Some investors choose to enter the market through a residential real estate transaction that is characterized by a current annual return based on cash flow that comes from renting the property, which ranges from 2 to 5 percent on average. There is dependence on areas in demand and age of the property. As a rule, the higher in demand the area, the ongoing return is lower given a lower level of risk. As for the age of the property, the older the property, the greater the maintenance costs and cumulative depreciation. Additionally, investors who choose this channel usually benefit from the increase in value which of course is due to lack of supply relative to excess demand.

Another type of investment is commercial real estate (which includes employment areas, offices and commerce).
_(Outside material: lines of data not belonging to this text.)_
/-- The packet that the front end can commit: the queue is enabled and the ring holds the packet's entries (R416, R417). -/
def State.packet (s : State) (vf q : BitVec 6) : Option Packet :=
  let x := s.cq vf q
  let w0 := s.packetWord x 0
  let w1 := s.packetWord x 1
  let ent := (slice w0 36 2).toNat
  if !x.bound || !x.en || decide (x.waiting = 0) then none
  else if s.entryFails vf x 0 then some Packet.lost
  else if x.waiting < ent + 1 then none
  else if (List.range (ent + 1)).any (fun i => s.entryFails vf x i) then some Packet.lost
  else
    let mask : BitVec 32 := slice w0 0 32
    let c := ((List.range 32).filter (fun n => mask.getLsbD n)).length
    let kind : BitVec 4 := slice w0 32 4
    let n := 8 * (ent + 1)
    some
      { kind := kind, ent := ent, seq := slice w1 0 32, gang := slice w1 32 16, parts := slice w1 48 5, mask := mask
        bad := decide (2 < kind.toNat) || decide (slice mask 27 5 ≠ 0#5) || decide (ent ≠ entFor c) ||
          decide (slice w0 38 26 ≠ 0#26) || decide (slice w1 53 11 ≠ 0#11) ||
          (decide (kind ≠ 2) && decide (slice w1 32 21 ≠ 0#21)) ||
          ((List.range n).drop (2 + c)).any (fun i => decide (s.packetWord x i ≠ 0))
        dma := false
        values := (List.range c).map (fun i => s.packetWord x (2 + i)) }

/-- The shadow registers after a packet's values are merged, in ascending register order (R417, R418). -/
def mergeShadow (mask : BitVec 32) : List Nat → List W64 → Tbl W64 → Tbl W64
  | [], _, t => t
  | n :: ns, vs, t =>
    if mask.getLsbD n then
      match vs with
      | [] => t
      | v :: vs => mergeShadow mask ns vs (t.set 0 n v)
    else mergeShadow mask ns vs t

/-- COMMIT of the packet at QHEAD (R418), or the halt of its queue: a DMA error consumes nothing (R416). -/
def commitEffect (vf q : BitVec 6) (p : Packet) (s : State) : State :=
  s.modCq vf q (fun x =>
    if p.dma then { x with en := false, halted := true, reason := 2 }
    else if p.seq ≠ x.seqc then { x with en := false, halted := true, reason := 1 }
    else
      let y := { x with head := BitVec.ofNat 16 ((x.head.toNat + p.ent + 1) % x.rsize), seqc := x.seqc + 1 }
      if p.bad then (y.fail p.seq 1 1).finish p.seq s.cycle
      else
        let y := { y with shadow := mergeShadow p.mask (List.range 32) p.values x.shadow }
        if p.kind = 1 then y.finish p.seq s.cycle
        else
          { y with launches := y.launches ++
              [{ seq := p.seq, regs := y.shadow, s1root := x.s1root, s2root := x.s2root, vector := BitVec.ofNat 16 x.vector
                 gang := if p.kind = 2 then some (p.gang, p.parts) else none, commit := s.cycle, stage := .committed }] })

/-- LAUNCH (R418): the packet at the head commits; also one whose KIND is reserved, which ends REJECTED, and one that cannot be read. -/
def execLaunch (vf q : BitVec 6) (s : State) : Host.Outcome State Fault Refusal :=
  match s.packet vf q with
  | none => .next s
  | some p => if p.kind = 1 ∨ p.kind = 2 then .next s else .next (commitEffect vf q p s)

/-- UPDATE (R418). -/
def execUpdate (vf q : BitVec 6) (s : State) : Host.Outcome State Fault Refusal :=
  match s.packet vf q with
  | none => .next s
  | some p => if p.kind = 1 then .next (commitEffect vf q p s) else .next s

/-- GANG (R418, R426). -/
def execGang (vf q : BitVec 6) (s : State) : Host.Outcome State Fault Refusal :=
  match s.packet vf q with
  | none => .next s
  | some p => if p.kind = 2 then .next (commitEffect vf q p s) else .next s

/-! ## The panel of a launch (R17, R414, R419) -/

/-- A rectangle on the dies of a mask. -/
structure Geo where
  ox : Nat
  oy : Nat
  lw : Nat
  lh : Nat
  mask : BitVec 8
  deriving DecidableEq, Repr

/-- ORIGIN and SIZE of launch registers (R419). -/
def geoOf (regs : Tbl W64) : Geo :=
  let o := regs.get 0 4
  let z := regs.get 0 5
  { ox := (slice o 0 4).toNat, oy := (slice o 4 4).toNat, lw := (slice z 0 3).toNat, lh := (slice z 4 3).toNat, mask := slice z 8 8 }

/-- Dies of a mask. -/
def Geo.dies (g : Geo) : List Nat := (List.range 8).filter (fun d => g.mask.getLsbD d)

/-- A legal rectangle (R17). -/
def Geo.legal (g : Geo) : Bool :=
  decide (g.lw ≤ 4) && decide (g.lh ≤ 4) && decide (g.ox % 2 ^ g.lw = 0) && decide (g.oy % 2 ^ g.lh = 0) && decide (g.mask ≠ 0)

/-- The cores of a panel (R17). -/
def Geo.cores (g : Geo) : List Nat :=
  (g.dies.map (fun d => ((List.range (2 ^ g.lh)).map (fun y => (List.range (2 ^ g.lw)).map (fun x =>
    256 * d + 16 * (g.oy + y) + g.ox + x))).flatten)).flatten

/-- The panel of an instance. -/
def Inst.geo (i : Inst) : Geo :=
  { ox := i.ox.toNat, oy := i.oy.toNat, lw := i.lw.toNat, lh := i.lh.toNat, mask := i.dmask }

/-- Two panels share a core. -/
def Geo.meets (a b : Geo) : Bool :=
  decide (a.mask &&& b.mask ≠ 0) && decide (a.ox < b.ox + 2 ^ b.lw) && decide (b.ox < a.ox + 2 ^ a.lw) &&
    decide (a.oy < b.oy + 2 ^ b.lh) && decide (b.oy < a.oy + 2 ^ a.lh)

/-- The area of a bind record. -/
def areaOf (r : BitVec 128) : Geo :=
  { ox := (slice r 58 4).toNat, oy := (slice r 62 4).toNat, lw := (slice r 66 3).toNat, lh := (slice r 69 3).toNat
    mask := slice r 72 8 }

/-- A bind record is valid (R414). -/
def bindValid (r : BitVec 128) : Bool := r.getLsbD 0 && { areaOf r with mask := 1 }.legal

/-- Bind record n of a die. -/
def State.bindRec (s : State) (die : Nat) (n : BitVec 8) : BitVec 128 := s.slots.get 0 (256 * die + n.toNat)

/-- A launch's bind records are valid on every die of its mask, and the dies are in service (R420 step 2, R441). -/
def State.bound (s : State) (x : CmdQueue) (l : Launch) : Bool :=
  (geoOf l.regs).dies.all (fun d => bindValid (s.bindRec d x.slot) && s.dev.dies.getLsbD d)

/-- A record names the queue, and the panel lies in its area (R421 check 0x03). -/
def bindNames (r : BitVec 128) (x : CmdQueue) (vf q : BitVec 6) (g : Geo) (die : Nat) : Bool :=
  let a := areaOf r
  decide (slice r 34 5 = x.slice) && decide (slice r 39 6 = vf) && decide (slice r 45 6 = q) && a.mask.getLsbD die &&
    decide (a.ox ≤ g.ox) && decide (g.ox + 2 ^ g.lw ≤ a.ox + 2 ^ a.lw) && decide (a.oy ≤ g.oy) &&
    decide (g.oy + 2 ^ g.lh ≤ a.oy + 2 ^ a.lh)

/-- Instances of a queue that may run at once (R414). -/
def instLimit (r : BitVec 128) : Nat := if slice r 51 4 = 0#4 then 16 else (slice r 51 4).toNat

/-! ## The checks (R421, R410) -/

/-- Reserved bits of launch registers (R419). -/
def fieldsBad (regs : Tbl W64) : Bool :=
  let r (n : Nat) : W64 := regs.get 0 n
  decide (r 4 >>> 8 ≠ 0) || decide (r 5 &&& 0xFFFFFFFFFFFF0088#64 ≠ 0) || decide (r 6 &&& 0xFFFFFFFFFC000008#64 ≠ 0) ||
    decide (r 19 >>> 48 ≠ 0) || decide (r 24 &&& 0x40FFFFFF00000000#64 ≠ 0) || decide (r 25 >>> 3 ≠ 0) || decide (r 26 >>> 48 ≠ 0) ||
    decide ((r 22).toNat % (if recOf regs then 16 else 8) ≠ 0)

/-- Entry lines (R421 check 0x05). -/
def entriesBad (regs : Tbl W64) : Bool :=
  (List.range 4).any (fun n => decide (slice (regs.get 0 n) 48 16 ≠ 0#16) || decide (slice (regs.get 0 n) 0 6 ≠ 0#6))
Some investors see this channel as an investment channel that requires low equity compared to carrying out residential real estate investments and current yield resulting from cash flow received from the tenant. It is important to understand that this channel requires the property owners to perform regular maintenance, which could possibly harm the current yield. Also, despite diverse opinions about the office market, we see that this market is recovering and even rising, and investors continue to enjoy the fruits of the market. In addition, sometimes the time it takes to build yielding real estate projects is shorter than residential real estate because local authorities give this market priority in the advancement of plans due to the profitability of this market compared to residential real estate market (for example, as a result of property taxes, infrastructure levies, etc.)
Another appealing investment that the real estate market has to offer is the purchase of land. In order to invest in this type of investment prospect, the investor must understand the process that takes place. In this process, the various planning authorities mark vacant land futures as fields designated for municipal development. As part of this process, the process of changing the land’s zoning classification, to residential, for instance, commences. Next, there is the planning stage and approval of the plans that apply to the land, and finally, the planning and approval of the master plan, by virtue of which building permits can be issued. Investors looking to make a long-term investment seek such land reserves in areas of demand in the hope that after a process of several years, they will be able to appreciate the land to produce a return of tens of percent. It is important to understand that the earlier we enter the investment, the more virgin the land will be, the higher the risk, the longer the maturity will be and therefore, as a result, the return will be much higher.